Am heutigen Sonntag Reminiszere sind wir noch am Anfang der Passionszeit. Und doch führt uns einer der Texte für heute schon in die Nacht vor Karfreitag, in die Nacht vor dem Tod Jesu.
Aus Matthäus 26:
36 Da kam Jesus mit ihnen zu einem Garten, der hieß Gethsemane, und sprach zu den Jüngern: Setzt euch hierher, solange ich dorthin gehe und bete. 37 Und er nahm mit sich Petrus und die zwei Söhne des Zebedäus und fing an zu trauern und zu zagen. 38 Da sprach Jesus zu ihnen: Meine Seele ist betrübt bis an den Tod; bleibt hier und wachet mit mir! 39 Und er ging ein wenig weiter, fiel nieder auf sein Angesicht und betete und sprach: Mein Vater, ist’s möglich, so gehe dieser Kelch an mir vorüber; doch nicht, wie ich will, sondern wie du willst! 40 Und er kam zu seinen Jüngern und fand sie schlafend und sprach zu Petrus: Konntet ihr denn nicht eine Stunde mit mir wachen? 41 Wachet und betet, dass ihr nicht in Anfechtung fallt!
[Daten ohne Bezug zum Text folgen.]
theorem bringUpStep_frame {a s : State} (h : Frame false false a s) (x : BootOut) : Frame false false a (bringUpStep x s) := by
  unfold bringUpStep
  repeat' first
    | with_reducible assumption | with_reducible apply State.upFailed_frame | with_reducible apply State.upDone_frame
    | with_reducible apply State.flashBoot_frame | with_reducible apply State.upStep_frame | with_reducible apply State.memoryTested_frame
    | with_reducible apply State.selfTest_frame | with_reducible apply Frame.ite | split | dsimp only
    | fail_if_no_progress with_reducible apply Frame.lit | fail_if_no_progress with_reducible apply Frame.litFacts

theorem bridgeTimeout_frame {a s : State} (h : Frame false false a s)  : Frame false false a (bridgeTimeout s) := by
  unfold bridgeTimeout
  repeat' first
    | with_reducible assumption | with_reducible apply State.safeMode_frame | with_reducible apply Frame.ite

theorem State.hostImage_frame {m : Bool} {a s : State} (h : Frame m false a s) (x : ImgFacts) (readFail : Bool) : Frame m false a (State.hostImage s x readFail) := by
  unfold State.hostImage
  try dsimp only
  repeat' first
    | with_reducible assumption | with_reducible apply State.raise_frame | with_reducible apply State.setF_frame
    | with_reducible apply State.aerError_frame | with_reducible apply State.useImage_frame | with_reducible apply Frame.ite | dsimp only

theorem bootCtrlWrite_frame {m : Bool} {a s : State} (h : Frame m false a s) (r : Requester) (v : Word) (x : Option (ImgFacts × Bool)) : Frame m false a (bootCtrlWrite r v x s) := by
  unfold bootCtrlWrite
  try dsimp only
  repeat' first
    | with_reducible assumption
    | with_reducible exact Frame.refl _
    | with_reducible apply Frame.ident
    | with_reducible apply State.access_frame
    | with_reducible apply State.mcField_frame
    | with_reducible apply State.setF_frame
    | with_reducible apply State.hostImage_frame
    | with_reducible apply Frame.ite
    | with_reducible apply Frame.foldl
    | with_reducible apply Frame.foldlFst
    | intro _
    | (rename_i hq; have hq' := congrArg Prod.fst hq; dsimp only at hq'; subst hq')
    | split
    | dsimp only
    | fail_if_no_progress with_reducible apply Frame.lit
    | fail_if_no_progress with_reducible apply Frame.litFacts

theorem hostGoWrite_frame {m : Bool} {a s : State} (h : Frame m false a s) (r : Requester) (x : ImgFacts) (readFail : Bool) : Frame m false a (hostGoWrite r x readFail s) := by
  unfold hostGoWrite
  repeat' first
    | with_reducible assumption | with_reducible apply bootCtrlWrite_frame

theorem hostImageTimeout_frame {a s : State} (h : Frame false false a s)  : Frame false false a (hostImageTimeout s) := by
  unfold hostImageTimeout
  repeat' first
    | with_reducible assumption | with_reducible apply State.safeMode_frame | with_reducible apply Frame.ite

theorem bootTimeout_frame {a s : State} (h : Frame false false a s)  : Frame false false a (bootTimeout s) := by
  unfold bootTimeout
  try dsimp only
  repeat' first
    | with_reducible assumption | with_reducible apply State.takeReset_frame | with_reducible apply State.safeMode_frame
    | with_reducible apply Frame.ite | dsimp only | fail_if_no_progress with_reducible apply Frame.lit
    | fail_if_no_progress with_reducible apply Frame.litFacts

theorem watchdogExpiry_frame {a s : State} (h : Frame false false a s)  : Frame false false a (watchdogExpiry s) := by
  unfold watchdogExpiry
  repeat' first
    | with_reducible assumption | with_reducible apply State.takeReset_frame | with_reducible apply Frame.ite

theorem wdogKickWrite_frame {m g : Bool} {a s : State} (h : Frame m g a s) (r : Requester) : Frame m g a (wdogKickWrite r s) := by
  unfold wdogKickWrite
  repeat' first
    | with_reducible assumption | with_reducible apply Frame.ident | with_reducible apply State.access_frame

theorem lockstepStop_frame {a s : State} (h : Frame false false a s) (d : Nat) (hash : Bool) : Frame false false a (lockstepStop d hash s) := by
  unfold lockstepStop
  try dsimp only
  repeat' first
    | with_reducible assumption | with_reducible apply State.takeReset_frame | with_reducible apply State.wr_frame
    | with_reducible apply State.faultClass_frame | with_reducible apply Frame.ite | dsimp only

theorem bridgeRepair_frame {m g : Bool} {a s : State} (h : Frame m g a s) (dir : Bool) (m1 : Nat) : Frame m g a (bridgeRepair dir m1 s) := by
  unfold bridgeRepair
  repeat' first
    | with_reducible assumption | with_reducible apply State.raise_frame | with_reducible apply State.bump_frame | with_reducible apply Frame.ite

theorem bridgeRetire_frame {a s : State} (h : Frame false false a s) (dir : Bool) (m1 : Nat) : Frame false false a (bridgeRetire dir m1 s) := by
  unfold bridgeRetire
  try dsimp only
  repeat' first
    | with_reducible assumption | with_reducible apply State.setF_frame | with_reducible apply State.raise_frame
    | with_reducible apply State.safeMode_frame | with_reducible apply State.loseDie1_frame | with_reducible apply Frame.ite | dsimp only

theorem State.relLog_frame {m g : Bool} {a s : State} (h : Frame m g a s) (d : Nat) (t : Nat) (idx : Nat) (p : Nat) (uncorr : Bool) (f : Fld) : Frame m g a (State.relLog s d t idx p uncorr f) := by
  unfold State.relLog
  try dsimp only
  repeat' first
    | with_reducible assumption | with_reducible apply Frame.ident | with_reducible apply State.setN_frame | with_reducible apply State.log_frame
    | with_reducible apply State.raise_frame | with_reducible apply Frame.ite | dsimp only

theorem State.endLedger_frame {m g : Bool} {a s : State} (h : Frame m g a s) (c : Cmd) : Frame m g a (State.endLedger s c) := by
  unfold State.endLedger
  try dsimp only
  repeat' first
    | with_reducible assumption | with_reducible apply Frame.ite | intro _ | dsimp only | fail_if_no_progress with_reducible apply Frame.lit

theorem State.tableLost_frame {g : Bool} {a s : State} (h : Frame false g a s) (t : Nat) (idx : Nat) (p : Nat) (deep : Bool) : Frame false g a (State.tableLost s t idx p deep) := by
  unfold State.tableLost
  try dsimp only
  repeat' first
    | with_reducible assumption | with_reducible exact Frame.refl _ | with_reducible apply Frame.ident
    | with_reducible apply State.freshWord_frame | with_reducible apply State.poison_frame | with_reducible apply State.wr_frame
    | with_reducible apply State.endX_frame | with_reducible apply State.endFail_frame | with_reducible apply State.repeatCause_frame
    | with_reducible apply State.loseCmd_frame | with_reducible apply State.finish_frame | with_reducible apply State.endLedger_frame
    | with_reducible apply State.updCmd_frame | with_reducible apply Frame.ite | with_reducible apply Frame.foldl
    | with_reducible apply Frame.foldlFst | intro _ | split | dsimp only | fail_if_no_progress with_reducible apply Frame.lit

theorem tableScrub_frame {g : Bool} {a s : State} (h : Frame false g a s) (d : Nat) (t : Nat) (idx : Nat) (p : Nat) (uncorr : Bool) (deep : Bool) : Frame false g a (tableScrub d t idx p uncorr deep s) := by
  unfold tableScrub
  try dsimp only
  repeat' first
    | with_reducible assumption | with_reducible apply Frame.ident | with_reducible apply State.relLog_frame
    | with_reducible apply State.tableLost_frame | with_reducible apply Frame.ite | dsimp only

theorem imageScrub_frame {m g : Bool} {a s : State} (h : Frame m g a s) (d : Nat) (slot : Option Nat) : Frame m g a (imageScrub d slot s) := by
  unfold imageScrub
  try dsimp only
  repeat' first
    | with_reducible assumption | with_reducible apply State.relLog_frame | with_reducible apply State.dropImages_frame
    | with_reducible apply Frame.ite | intro _ | split | dsimp only | fail_if_no_progress with_reducible apply Frame.lit

end Sys2Proof.Machine
end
Der Geist ist willig; aber das Fleisch ist schwach. 42 Zum zweiten Mal ging er wieder hin, betete und sprach: Mein Vater, ist’s nicht möglich, dass dieser Kelch vorübergehe, ohne dass ich ihn trinke, so geschehe dein Wille! 43 Und er kam und fand sie abermals schlafend, und ihre Augen waren voller Schlaf. 44 Und er ließ sie und ging wieder hin und betete zum dritten Mal und redete abermals dieselben Worte. 45 Dann kam er zu den Jüngern und sprach zu ihnen: Ach, wollt ihr weiter schlafen und ruhen? Siehe, die Stunde ist da, dass der Menschensohn in die Hände der Sünder überantwortet wird. 46 Steht auf, lasst uns gehen! Siehe, er ist da, der mich verrät.
Die Szene mit Jesus und seinen Jüngern führt uns hinein in den Garten Gethsemane, die hebräische Bezeichnung für Garten der Ölpresse. Der Ölbaum gehört zu den klassischen sieben Früchten des Landes Israel. Er spielt eine wichtige Rolle im Alltagsleben und als Nahrungsmittel, damals wie heute. Das Öl des Ölbaums gehört zur Zeit Jesu auch zum Tempel, zur jüdischen Glaubenspraxis. Ohne Öl keine Lichter, keine Leuchter, keine Menora.
Wenn Jesus sagt: „Ich bin das Licht der Welt“ (Johannes 8,12), dann setzt das voraus: Ich bin das Öl, gewonnen vom Ölbaum, aus seinen zerstoßenen, zerpressten Früchten. In diesem Garten der Ölpresse steht Jesus bevor, zerstoßen, zerschlagen zu werden. Er weiß das. Und geht darauf zu.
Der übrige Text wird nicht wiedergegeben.